Activity: Look through the records below for the line holding "held ones. -/". Write it out exactly, with each following line through the line holding "def Tile.syl (t".

Data records:
==================================================

/-- The check of a word whose stored bits differ from the code word of `data` in `flips` (39 bits, data lowest): one error is corrected, two are
detected, and three or more are outside the promise of R485. -/
def eccCheck (data flips : Nat) : Ecc :=
  match popN 39 flips with
  | 0 => .ok data
  | 1 => .fixed data
  | 2 => .dbe (data ^^^ (flips % 2 ^ 32))
  | _ =>
    let o := Config.eccOpen data flips
    if o = 0 then .dbe (data ^^^ (flips % 2 ^ 32))
    else if o = 1 then .fixed (Config.eccWrong data flips % 2 ^ 32)
    else .ok (data ^^^ (flips % 2 ^ 32))

/-- The words [a, a + 4n) of a memory with flipped bits, through the check. -/
def eccWords (m : Mem) (flips : Tab Nat) (a : Nat) : Nat → List Ecc
  | 0 => []
  | n + 1 => eccCheck (Mem.le m a 4) (Tab.get 0 flips (a / 4)) :: eccWords m flips (a + 4) n

def eccBytes (ws : List Ecc) : List Byte := ws.flatMap (fun w => leBytes 4 w.val)

/-- The flipped bits of words that are written whole: gone. -/
def clearFlips (flips : Tab Nat) (a n : Nat) : Tab Nat :=
  flips.filter (fun p => decide (p.1 < a / 4) || decide ((a + n + 3) / 4 ≤ p.1))

def Tile.memOf (t : Tile) (space : Nat) : Mem := if space = 0 then t.mem.ls else t.mem.glaze

def Tile.flipsOf (t : Tile) (space : Nat) : Tab Nat := if space = 0 then t.mem.lsFlips else t.mem.glazeFlips

/-- What port X has written over in this period (R28, R164): the bytes of a space and the flipped bits of its words as they were. -/
def Tile.preOf (t : Tile) (space : Nat) : Tab Byte := if space = 0 then t.mem.lsPre else t.mem.glazePre

def Tile.preFlipsOf (t : Tile) (space : Nat) : Tab Nat := if space = 0 then t.mem.lsPreFlips else t.mem.glazePreFlips

/-- A space as port T reads it in this period: a byte that port X wrote in it still reads as before (R28). -/
def Tile.memT (t : Tile) (space : Nat) : Mem := (t.preOf space).foldl (fun m p => Mem.write m p.1 p.2) (t.memOf space)

/-- The flipped bits that a port T read of this period meets. -/
def Tile.flipsT (t : Tile) (space : Nat) : Tab Nat := (t.preFlipsOf space).foldl (fun fs p => Tab.put 0 fs p.1 p.2) (t.flipsOf space)

/-- A port T read of n words: single-bit errors corrected and counted, a double-bit error raised with the uncorrected word returned (R50). -/
def Tile.readT (t : Tile) (space a n slot : Nat) : Tile × List Byte :=
  let ws := eccWords (t.memT space) (t.flipsT space) a n
  let fixedN := (ws.filter Ecc.isFixed).length
  let t1 := { t with blk := { t.blk with sbe := t.blk.sbe + fixedN } }
  let t2 := if ws.any Ecc.isDbe then t1.raise (if space = 0 then .dbeLocal else .dbeGlaze) slot t1.pcNow false else t1
  (t2, eccBytes ws)

/-- Write bytes into a space, whole words with new check bits. -/
def Tile.writeMem (t : Tile) (space a : Nat) (bs : List Byte) : Tile :=
  if space = 0 then
    { t with mem := { t.mem with ls := Mem.store t.mem.ls a bs, lsFlips := clearFlips t.mem.lsFlips a bs.length } }
  else
    { t with mem := { t.mem with glaze := Mem.store t.mem.glaze a bs, glazeFlips := clearFlips t.mem.glazeFlips a bs.length } }

/-- Remember what port T still reads in this period, for bytes port X is about to write. -/
def keepPre (m : Mem) (pre : Tab Byte) (a : Nat) : Nat → Tab Byte
  | 0 => pre
  | n + 1 => keepPre m (if Tab.has pre a then pre else Tab.set pre a (Mem.read m a)) (a + 1) n

/-- Remember the flipped bits of `n` words from word `w` on. -/
def keepFlips (fs pre : Tab Nat) (w : Nat) : Nat → Tab Nat
  | 0 => pre
  | n + 1 => keepFlips fs (if Tab.has pre w then pre else Tab.set pre w (Tab.get 0 fs w)) (w + 1) n

/-- A port X write, or one of the bank arbiter's path: at once, with the old bytes and flipped bits kept for port T's reads of this period (R28, R164). -/
def Tile.writeX (t : Tile) (space a : Nat) (bs : List Byte) : Tile :=
  let pre := keepPre (t.memOf space) (t.preOf space) a bs.length
  let fl := keepFlips (t.flipsOf space) (t.preFlipsOf space) (a / 4) ((a + bs.length + 3) / 4 - a / 4)
  let m := if space = 0 then { t.mem with lsPre := pre, lsPreFlips := fl } else { t.mem with glazePre := pre, glazePreFlips := fl }
  ({ t with mem := m }).writeMem space a bs

/-- The period ends: port T sees what port X wrote. -/
def TileMem.newPeriod (m : TileMem) : TileMem := { m with lsPre := [], lsPreFlips := [], glazePre := [], glazePreFlips := [] }

/-- A port T write at the end of a period: a byte that port X wrote in it keeps the port X value (R28). -/
def Tile.writeT (t : Tile) (space a : Nat) : List Byte → Tile
  | [] => t
  | b :: r =>
    let t1 := if Tab.has (t.preOf space) a then t
      else if space = 0 then { t with mem := { t.mem with ls := Mem.write t.mem.ls a b, lsFlips := Tab.del t.mem.lsFlips (a / 4) } }
      else { t with mem := { t.mem with glaze := Mem.write t.mem.glaze a b, glazeFlips := Tab.del t.mem.glazeFlips (a / 4) } }
    t1.writeT space (a + 1) r

/-! ### Operations in flight (R13 to R15) -/

/-- An operation issued in this cycle with latency `lat`: its write is due at the end of cycle t + lat − 1 (R13). -/
def Tile.pend (t : Tile) (lat : Nat) (w : Wr) : Tile :=
  { t with iss := { t.iss with inflight := t.iss.inflight ++ [⟨t.iss.cyc + lat - 1, t.iss.cyc, w⟩] } }

/-- The register a write names, for R15; memory writes name none. -/
def Wr.reg : Wr → Option (Nat × Nat)
  | .sreg d _ => some (0, d)
  | .vreg d _ => some (1, d)
  | .vconv d _ _ => some (1, d)
  | .preg d _ _ => some (2, d)
  | .dword a w _ => some (3, a * 8 + w)
  | .dpos a _ => some (4, a)
  | .flag f _ => some (5, f)
  | .macc a => some (6, a)
  | .mem _ _ _ => none
  | .wbuf _ _ _ => none
  | .pal _ _ => none

/-- Of the writes due in one cycle, the ones that are kept: where two issue cycles write one register, the later issue (R15). The spec leaves open what
becomes of two `WB` fills whose bytes come due in one cycle (a glaze fill's last, and those of a local one issued after it): the model writes both byte
ranges, the later issue last (DESIGN CHOICE, log entry 103). -/
def keptWrites (l : List Pend) : List Pend :=
  l.filter (fun p => p.wr.reg == none || !l.any (fun q => q.wr.reg == p.wr.reg && decide (p.at_ < q.at_)))

/-- Lanes written over a vector register's previous lanes. -/
def setLanes (old : List Word) : List (Nat × Word) → List Word
  | [] => old
  | (i, v) :: r => setLanes (old.set i v) r

/-- Scale bytes written to bits [15:8] of lanes (R116). -/
def setScales (old : List Word) : List (Nat × Nat) → List Word
  | [] => old
  | (i, b) :: r => setScales (old.set i ((old.getD i 0#32 &&& 0xFFFF00FF#32) ||| BitVec.ofNat 32 (b % 256 * 256))) r

def Tile.applyWr (t : Tile) : Wr → Tile
  | .sreg d v => { t with r := { t.r with sregs := Tab.put 0#32 t.r.sregs d v } }
  | .vreg d ls => { t with r := { t.r with vregs := Tab.put (List.replicate 256 0#32) t.r.vregs d (setLanes (t.vreg d) ls) } }
  | .vconv d ls sc => { t with r := { t.r with vregs := Tab.put (List.replicate 256 0#32) t.r.vregs d (setScales (setLanes (t.vreg d) ls) sc) } }
  | .preg d mask bits =>
    let v := (Tab.get 0 t.r.pregs d &&& (2 ^ 256 - 1 - mask)) ||| (bits &&& mask)
    { t with r := { t.r with pregs := Tab.put 0 t.r.pregs d v } }
  | .dword a w v => { t with r := { t.r with descs := Tab.put Desc.zero t.r.descs a ((t.desc a).setWord w v) } }
  | .dpos a p => { t with r := { t.r with descs := Tab.put Desc.zero t.r.descs a { t.desc a with pos := p } } }
  | .mem sp a bs => t.writeT sp a bs
  | .flag f v => { t with r := { t.r with flags := Tab.put 0 t.r.flags f (v + Tab.get 0 t.r.regNow f) } }
  | .macc a =>
    { t with mx := { t.mx with accs := t.mx.accs.filter (fun p => decide (p.1 / 64 ≠ a)) } }
  | .wbuf w off bs => t.setWb w { t.wbReg w with data := Mem.store (t.wbReg w).data off bs }
  | .pal s p => { t with r := { t.r with pals := Tab.put Palette.zero t.r.pals s p } }

def Tile.applyAll (t : Tile) : List Pend → Tile
  | [] => t
  | p :: r => (t.applyWr p.wr).applyAll r

/-- Write what is due at the end of this cycle, oldest issue first, and keep the rest in flight. -/
def Tile.writeback (t : Tile) : Tile :=
  let due := t.iss.inflight.filter (fun p => decide (p.due ≤ t.iss.cyc))
  let rest := t.iss.inflight.filter (fun p => !decide (p.due ≤ t.iss.cyc))
  ({ t with iss := { t.iss with inflight := rest } }).applyAll (keptWrites due)

/-! ### The flag unit (R32 to R34) -/

/-- Register one increment of flag `f`: at most four per flag in a period, the rest held in arrival order (R32); `xf` says that it completes an `XF`
operation of the tile (R97). What a wait or `FSET` of the same cycle does to the flag is counted before `Tile.capFlags` (R33, R99). -/
def Tile.incFlag (t : Tile) (f : Nat) (xf : Bool) : Tile :=
  if Tab.get 0 t.r.regNow f < 4 then
    { t with r := { t.r with regNow := Tab.upd 0 t.r.regNow f (· + 1), flags := Tab.put 0 t.r.flags f (t.flag f + 1) } }
  else { t with r := { t.r with heldInc := t.r.heldInc ++ [(f, xf)] } }

/-- The end of a period in the flag unit: a flag that the period took above 65,535 stays there, and FLAG_OVERFLOW is raised (R34). -/
def Tile.capFlags (t : Tile) : Tile :=
  let u := { t with r := { t.r with regNow := [] } }
  if t.r.flags.any (fun e => decide (65535 < e.2)) then
    ({ u with r := { u.r with flags := u.r.flags.map (fun (e : Nat × Nat) => (e.1, min 65535 e.2)) } } : Tile).raise .flagOverflow slotCT t.pcNow false
  else u

/-- Take the first entry equal to `f` out of a list. -/
def dropFirst (f : Nat) : List Nat → List Nat
  | [] => []
  | x :: r => if x = f then r else x :: dropFirst f r

/-- Take the first held increment of flag `f` out of the held ones. -/
def dropHeld (f : Nat) : List (Nat × Bool) → List (Nat × Bool)
  | [] => []
  | x :: r => if x.1 = f then r else x :: dropHeld f r

/-- Register one held increment of flag `f` in a later period, the earliest first (R32). -/
def Tile.regHeld (t : Tile) (f : Nat) : Tile :=
  match t.r.heldInc.find? (fun e => e.1 == f) with
  | some e =>
    if Tab.get 0 t.r.regNow f < 4 then ({ t with r := { t.r with heldInc := dropHeld f t.r.heldInc } }).incFlag f e.2 else t
  | none => t

/-! ### The bundle -/

/-- The eight syllables of the bundle at the program counter, through the (39,32) check: the syllables, the number of corrected words, and whether a word
has a double-bit error (R50). -/
def Tile.fetch (t : Tile) : List Nat × Nat × Bool :=
  let ws := eccWords t.mem.bundles t.mem.bundleFlips (t.iss.pc * 64) 16
  ((List.range 8).map (fun i => (ws.getD (2 * i) (.ok 0)).val + 2 ^ 32 * (ws.getD (2 * i + 1) (.ok 0)).val),
   (ws.filter Ecc.isFixed).length, ws.any Ecc.isDbe)

/-- The syllable of a slot of the bundle at the program counter. -/
def Tile.syl (t : Tile) (slot : Nat) : Nat := t.fetch.1.getD slot 0

/-- The fault that fetch or decode finds in the bundle, with its slot: PC_RANGE (R37), DBE_BUNDLE (R50), ILL_OP before ILL_BUNDLE (R84, R85, R97), then
the duplicate destinations of R16, a second drain (R22) or a transcendental too soon (R23). R22, R23 and R128 check at decode, and leave open whether the
distance of a bundle held under R87 counts from its first cycle in decode or from its issue: the model takes the first cycle in decode (DESIGN CHOICE, log
entry 104). -/
def Tile.bundleFault (t : Tile) : Option (TileFault × Nat) :=
  if 4096 ≤ t.iss.pc then some (.pcRange, slotCT)
  else
    let b := t.fetch
    let bw := b.1
    if b.2.2 then some (.dbeBundle, slotCT)
    else
      let isEnd := opOf (bw.getD 0 0) == 0x1F && sylDefined 0 (bw.getD 0 0)
      let undef := (List.range 8).filter (fun i =>
        !(sylDefined i (bw.getD i 0)) || (isEnd && decide (i ≠ 0) && decide (bw.getD i 0 ≠ 0)))
      match undef with
      | i :: _ => some (.illOp, i)
      | [] =>
        let bad := dupSlots bw
          ++ (if opOf (bw.getD 4 0) = 0x03 ∧ t.iss.cyc < t.mx.drainFree then [4] else [])
          ++ (if opOf (bw.getD 6 0) = 0x30 ∧ t.iss.cyc < t.mx.trFree then [6] else [])
        match bad with
        | [] => none
        | x :: r => some (.illBundle, r.foldl min x)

==================================================

Response below:
/-- Take the first held increment of flag `f` out of the held ones. -/
def dropHeld (f : Nat) : List (Nat × Bool) → List (Nat × Bool)
  | [] => []
  | x :: r => if x.1 = f then r else x :: dropHeld f r

/-- Register one held increment of flag `f` in a later period, the earliest first (R32). -/
def Tile.regHeld (t : Tile) (f : Nat) : Tile :=
  match t.r.heldInc.find? (fun e => e.1 == f) with
  | some e =>
    if Tab.get 0 t.r.regNow f < 4 then ({ t with r := { t.r with heldInc := dropHeld f t.r.heldInc } }).incFlag f e.2 else t
  | none => t

/-! ### The bundle -/

/-- The eight syllables of the bundle at the program counter, through the (39,32) check: the syllables, the number of corrected words, and whether a word
has a double-bit error (R50). -/
def Tile.fetch (t : Tile) : List Nat × Nat × Bool :=
  let ws := eccWords t.mem.bundles t.mem.bundleFlips (t.iss.pc * 64) 16
  ((List.range 8).map (fun i => (ws.getD (2 * i) (.ok 0)).val + 2 ^ 32 * (ws.getD (2 * i + 1) (.ok 0)).val),
   (ws.filter Ecc.isFixed).length, ws.any Ecc.isDbe)

/-- The syllable of a slot of the bundle at the program counter. -/
def Tile.syl (t : Tile) (slot : Nat) : Nat := t.fetch.1.getD slot 0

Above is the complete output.